ACTION ITEM
Where the material below has a line containing "s.cfg = t.cfg", start repeating exactly, and keep going through the line containing "def isEvent : Instr → Bool", with no other lines.

THE RECORDS
------------------------------------------------
/-! ### The fields of a stick (R24, R553) -/

/-- Above A stands the status byte, whose upper two bits are the reserved ones. -/
theorem mkStick_eq_append (a : Int) (st : Nat) : mkStick a st = BitVec.ofNat 8 (st % 64) ++ BitVec.ofInt 120 a := by
  apply BitVec.eq_of_toNat_eq
  have hst : st % 64 < 2 ^ 8 := by omega
  have ha : unsigned 120 a < 2 ^ 120 := (BitVec.ofInt 120 a).isLt
  have hsum : st % 64 * 2 ^ 120 + unsigned 120 a < 2 ^ 128 := by omega
  rw [mkStick, BitVec.toNat_append, BitVec.toNat_ofNat, BitVec.toNat_ofNat, Nat.mod_eq_of_lt hsum, Nat.mod_eq_of_lt hst,
    Nat.shiftLeft_eq, Nat.mul_comm, Nat.two_pow_add_eq_or_of_lt ha, Nat.mul_comm]
  rfl

@[simp] theorem ofInt_stickA_mkStick (a : Int) (st : Nat) : BitVec.ofInt 120 (stickA (mkStick a st)) = BitVec.ofInt 120 a := by
  rw [stickA, mkStick_eq_append, BitVec.extractLsb'_append_eq_right, BitVec.ofInt_toInt]

@[simp] theorem stickSt_mkStick (a : Int) (st : Nat) : stickSt (mkStick a st) = st % 64 := by
  rw [stickSt, mkStick_eq_append, BitVec.extractLsb'_append_eq_left, BitVec.toNat_ofNat]
  omega

/-- The reserved bits are the upper two of the status byte. -/
theorem reserved_eq_zero_iff (s : Stick) : s.extractLsb' 126 2 = 0 ↔ stickSt s < 64 := by
  have hres : s.extractLsb' 126 2 = 0 ↔ s.toNat / 2 ^ 126 % 2 ^ 2 = 0 := by
    simp [← BitVec.toNat_inj, Nat.shiftRight_eq_div_pow]
  rw [hres, stickSt, BitVec.extractLsb'_toNat, Nat.shiftRight_eq_div_pow]
  omega

/-- A stick is written with its reserved bits zero (R553). -/
@[simp] theorem reserved_mkStick (a : Int) (st : Nat) : (mkStick a st).extractLsb' 126 2 = 0 := by
  rw [reserved_eq_zero_iff, stickSt_mkStick]
  omega

/-- A stick is made again of its fields, where its reserved bits are zero. -/
theorem mkStick_stickA_stickSt {s : Stick} (hs : s.extractLsb' 126 2 = 0) : mkStick (stickA s) (stickSt s) = s := by
  rw [mkStick_eq_append, Nat.mod_eq_of_lt ((reserved_eq_zero_iff s).mp hs), stickA, stickSt, BitVec.ofInt_toInt, BitVec.ofNat_toNat,
    BitVec.setWidth_eq]
  exact BitVec.extractLsb'_append_extractLsb' (w := 8)

/-! ### Joining sticks (R25, R31) -/

/-- A contribution to a stick with a sum and status bits adds to the one, modulo 2^120, and is ORed into the other. -/
theorem stickAdd_mkStick (a b : Int) (st u : Nat) : stickAdd (mkStick a st) b u = mkStick (a + b) (st ||| u) := by
  have hA : BitVec.ofInt 120 (stickA (mkStick a st) + b) = BitVec.ofInt 120 (a + b) := by
    rw [BitVec.ofInt_add, BitVec.ofInt_add, ofInt_stickA_mkStick]
  have hSt : (st % 64 ||| u) % 64 = (st ||| u) % 64 := by
    rw [Nat.or_mod_two_pow (n := 6), Nat.or_mod_two_pow (n := 6), Nat.mod_mod]
  rw [stickAdd, stickSt_mkStick, mkStick_eq_append, hA, hSt, ← mkStick_eq_append]

theorem stickJoin_comm (s t : Stick) : stickJoin s t = stickJoin t s := by
  rw [stickJoin, stickJoin, Int.add_comm, Nat.or_comm]

theorem stickJoin_assoc (r s t : Stick) : stickJoin (stickJoin r s) t = stickJoin r (stickJoin s t) := by
  have left (r s t : Stick) : stickJoin (stickJoin r s) t = mkStick (stickA r + stickA s + stickA t) (stickSt r ||| stickSt s ||| stickSt t) :=
    stickAdd_mkStick ..
  rw [left, stickJoin_comm r, left, Int.add_assoc, Int.add_comm, Nat.or_assoc, Nat.or_comm]

theorem stickJoin_right_comm (r s t : Stick) : stickJoin (stickJoin r s) t = stickJoin (stickJoin r t) s := by
  rw [stickJoin_assoc, stickJoin_comm s, stickJoin_assoc]

/-- The cleared stick adds nothing to a stick whose reserved bits are zero. -/
theorem stickJoin_zero {s : Stick} (hs : s.extractLsb' 126 2 = 0) : stickJoin s 0 = s := by
  calc stickJoin s 0
    _ = mkStick (stickA s + 0) (stickSt s ||| 0) := rfl
    _ = s := by rw [Int.add_zero, Nat.or_zero, mkStick_stickA_stickSt hs]

/-- A contribution is a join with the stick that holds it alone. -/
theorem stickAdd_eq_stickJoin (s : Stick) (n : Int) (st : Nat) : stickAdd s n st = stickJoin s (stickAdd 0 n st) :=
  calc stickAdd s n st
    _ = stickAdd (mkStick (0 + n) (0 ||| st)) (stickA s) (stickSt s) := by
      rw [stickAdd_mkStick, stickAdd, Int.zero_add, Nat.zero_or, Int.add_comm, Nat.or_comm]
    _ = stickJoin s (stickAdd 0 n st) := stickJoin_comm ..

/-- An addend makes one contribution, whatever its class (R30, R32). -/
theorem stickAddNum_eq_stickJoin (q : Int) (s : Stick) (x : ElemVal) : stickAddNum q s x = stickJoin s (stickAddNum q 0 x) := by
  cases x with
  | nan _ => exact stickAdd_eq_stickJoin ..
  | inf _ => exact stickAdd_eq_stickJoin ..
  | fin _ _ _ => exact stickAdd_eq_stickJoin ..

/-! ### Sums over lists of contributions -/

section
variable {α : Type} {add : Stick → α → Stick} {one : α → Stick} (joins : ∀ s x, add s x = stickJoin s (one x))
include joins

/-- Contributions in another order give the same stick. -/
theorem foldl_joins_eq_of_perm {xs ys : List α} (p : xs.Perm ys) (s : Stick) : xs.foldl add s = ys.foldl add s :=
  p.foldl_eq' (fun x _ y _ s => by simp only [joins, stickJoin_right_comm s]) s

/-- Contributions to a join may all be made to its second part. -/
theorem foldl_joins_stickJoin (s t : Stick) (xs : List α) : xs.foldl add (stickJoin s t) = stickJoin s (xs.foldl add t) := by
  induction xs generalizing t with
  | nil => rfl
  | cons x xs ih => rw [List.foldl_cons, List.foldl_cons, joins, stickJoin_assoc, ih, joins]

/-- Contributions leave the reserved bits zero. -/
theorem reserved_foldl_joins {s : Stick} (hs : s.extractLsb' 126 2 = 0) (xs : List α) : (xs.foldl add s).extractLsb' 126 2 = 0 :=
  List.foldlRecOn (motive := fun t : Stick => t.extractLsb' 126 2 = 0) xs add hs fun t _ x _ => by
    rw [joins]
    exact reserved_mkStick ..
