-- ==== Sys2Proof/Safety.lean ====
section
/-! DEFINITION. What counts as a good state and a safe run of the block, in the terms the statements use: the table of
spec/10_state.md R30 with R24, R29, R2 and R4, the environment's duty of R184, and short names for the states that
results are written in. None of these is built from the meanings. -/

namespace Sys2Proof.Machine

/-- Consecutive cells from index `i` on. -/
def cellsFrom : Nat → List Byte → Memory
  | _, [] => []
  | i, b :: bs => (i, b) :: cellsFrom (i + 1) bs

/-- `buf[3 .. cursor-1]`, the payload bytes so far (R30, R54). -/
def payloadSoFar (s : State) : List Byte := (s.buf.map Prod.snd).drop 3

/-- The BODY row of R30, for the values the four fields hold: the buffer holds the delimiter, the two length bytes and
the payload bytes so far, and nothing else; `remaining` counts the rest; `csum` is their sum; the frame fits. -/
abbrev bodyRow (s : State) (hi : Byte) (len rem : BitVec 16) (c : Byte) : Prop :=
  s.buf = cellsFrom 0 ([delim, hi, len.extractLsb' 0 8] ++ payloadSoFar s)
    ∧ len.extractLsb' 8 8 = hi
    ∧ s.cursor = 3 + (payloadSoFar s).length
    ∧ (payloadSoFar s).length + rem.toNat = len.toNat
    ∧ c = byteSum (payloadSoFar s)
    ∧ len.toNat + overhead ≤ s.cfg.bufCap

/-- The table of R30, row by row. -/
def FrameInv (s : State) : Prop :=
  match s.phase with
  | .idle => s.buf = [] ∧ s.cursor = 0 ∧ s.lenHi = none ∧ s.declLen = none ∧ s.remaining = none ∧ s.csum = none
  | .lenHi =>
    s.buf = [(0, delim)] ∧ s.cursor = 1 ∧ s.lenHi = none ∧ s.declLen = none ∧ s.remaining = none ∧ s.csum = none
  | .lenLo =>
    match s.lenHi with
    | some hi => s.buf = [(0, delim), (1, hi)] ∧ s.cursor = 2 ∧ s.declLen = none ∧ s.remaining = none ∧ s.csum = none
    | none => False
  | .body =>
    match s.lenHi, s.declLen, s.remaining, s.csum with
    | some hi, some len, some rem, some c => bodyRow s hi len rem c
    | _, _, _, _ => False

/-- R29: an armed watchdog has a count in `1 .. TIMEOUT_TICKS`, a disarmed one has none. Independent of the phase
(R32). -/
def WatchdogInv (s : State) : Prop :=
  match s.wdArmed, s.wdCount with
  | true, some n => 1 ≤ n ∧ n ≤ s.cfg.timeoutTicks
  | false, none => True
  | _, _ => False

/-- The payload window holds a frame's payload (R177), the one of a FrameComplete just emitted. -/
def WindowInv (s : State) : Prop :=
  (∀ p, s.payload = some p → p.length + overhead ≤ s.cfg.bufCap)
    ∧ ∀ p, s.outcome = some (.frameComplete p) → s.payload = some p

/-- A good state: legal parameters, and every field as R29 and R30 say. -/
structure State.Inv (s : State) : Prop where
  params   : s.cfg.wf
  frame    : FrameInv s
  watchdog : WatchdogInv s
  window   : WindowInv s

/-- No reserved word waits in the queue: the Event Dispatcher's duty (R184). -/
def CleanQueue (s : State) : Prop := ∀ w ∈ s.queue, reservedPattern w = false

/-- `s` with the frame fields of the IDLE row of R30. -/
def withEmptyFrame (s : State) : State :=
  { s with phase := .idle, buf := [], cursor := 0, lenHi := none, declLen := none, remaining := none, csum := none }

/-- `s` with the watchdog just armed (R151). -/
def withArmedWatchdog (s : State) : State := { s with wdArmed := true, wdCount := some s.cfg.timeoutTicks }

/-- `s` with the ports of a step that consumed an event: the outcome, the reports, whether Arm() was called, and the
payload window (R170 to R173, R177, R214). -/
def withEventPorts (o : FrameOutcome) (reports : LineFlags) (armed : Bool) (window : Option (List Byte)) (s : State) :
    State :=
  { s with evtReady := true, outcome := some o, errRpt := reports, wdExpire := false, arm := armed, payload := window }

/-- `s` with the ports of a clock that consumed no event: nothing but, at an expiry, the `wd_expire` pulse (R170). -/
def withQuietPorts (expired : Bool) (s : State) : State :=
  { s with evtReady := true, outcome := none, errRpt := noFlags, wdExpire := expired, arm := false }

/-- Two states with the same frame fields and parameters; the watchdog, the ports, the queue and the rest may differ. -/
structure SameFrame (s t : State) : Prop where
  cfg       : s.cfg = t.cfg
  phase     : s.phase = t.phase
  buf       : s.buf = t.buf
  cursor    : s.cursor = t.cursor
  lenHi     : s.lenHi = t.lenHi
  declLen   : s.declLen = t.declLen
  remaining : s.remaining = t.remaining
  csum      : s.csum = t.csum

/-- Two states with the same environment: queue, schedule and free counter. -/
structure SameEnv (s t : State) : Prop where
  queue     : s.queue = t.queue
  schedule  : s.schedule = t.schedule
  freeCount : s.freeCount = t.freeCount

/-- The inputs that come as event words (R74). -/
def isEvent : Instr → Bool
  | .byte _ => true
  | .lerr _ _ => true
  | .tout => true
  | .tick => false
  | .reset => false
  | .reserved _ => true

/-- The inputs that can change a frame: a TICK changes the watchdog alone (R153 to R155), and a reserved word nothing
(R81). -/
def touchesFrame : Instr → Bool
  | .byte _ => true
  | .lerr _ _ => true
  | .tout => true
  | .tick => false
  | .reset => true
  | .reserved _ => false

/-- The steps of R152's table that call Arm(): a delimiter in IDLE, a length-high byte, an accepted length-low byte, a
payload byte. -/
def armsTable (s : State) : Instr → Bool
  | .byte b =>
    match s.phase with
    | .idle => b == delim
    | .lenHi => true
    | .lenLo =>
      match s.lenHi with
      | some hi => decide (hi.toNat * 256 + b.toNat + 4 ≤ s.cfg.bufCap)
      | none => false
    | .body => s.remaining != some 0
  | .lerr _ _ => false
  | .tout => false
  | .tick => false
  | .reset => false
  | .reserved _ => false

/-- In the run of these inputs from `s` no step calls Arm(), by R152's table, and none is a reset: "if no further `Arm()`
comes first" (R159). -/
def NoFurtherArm : List Instr → State → Prop
  | [], _ => True
  | i :: is, s => armsTable s i = false ∧ i ≠ .reset ∧ ∀ t, exec i s = .next t → NoFurtherArm is t

end Sys2Proof.Machine
end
------------------------------------------------
WRITTEN RESPONSE
  cfg       : s.cfg = t.cfg
  phase     : s.phase = t.phase
  buf       : s.buf = t.buf
  cursor    : s.cursor = t.cursor
  lenHi     : s.lenHi = t.lenHi
  declLen   : s.declLen = t.declLen
  remaining : s.remaining = t.remaining
  csum      : s.csum = t.csum

/-- Two states with the same environment: queue, schedule and free counter. -/
structure SameEnv (s t : State) : Prop where
  queue     : s.queue = t.queue
  schedule  : s.schedule = t.schedule
  freeCount : s.freeCount = t.freeCount

/-- The inputs that come as event words (R74). -/
def isEvent : Instr → Bool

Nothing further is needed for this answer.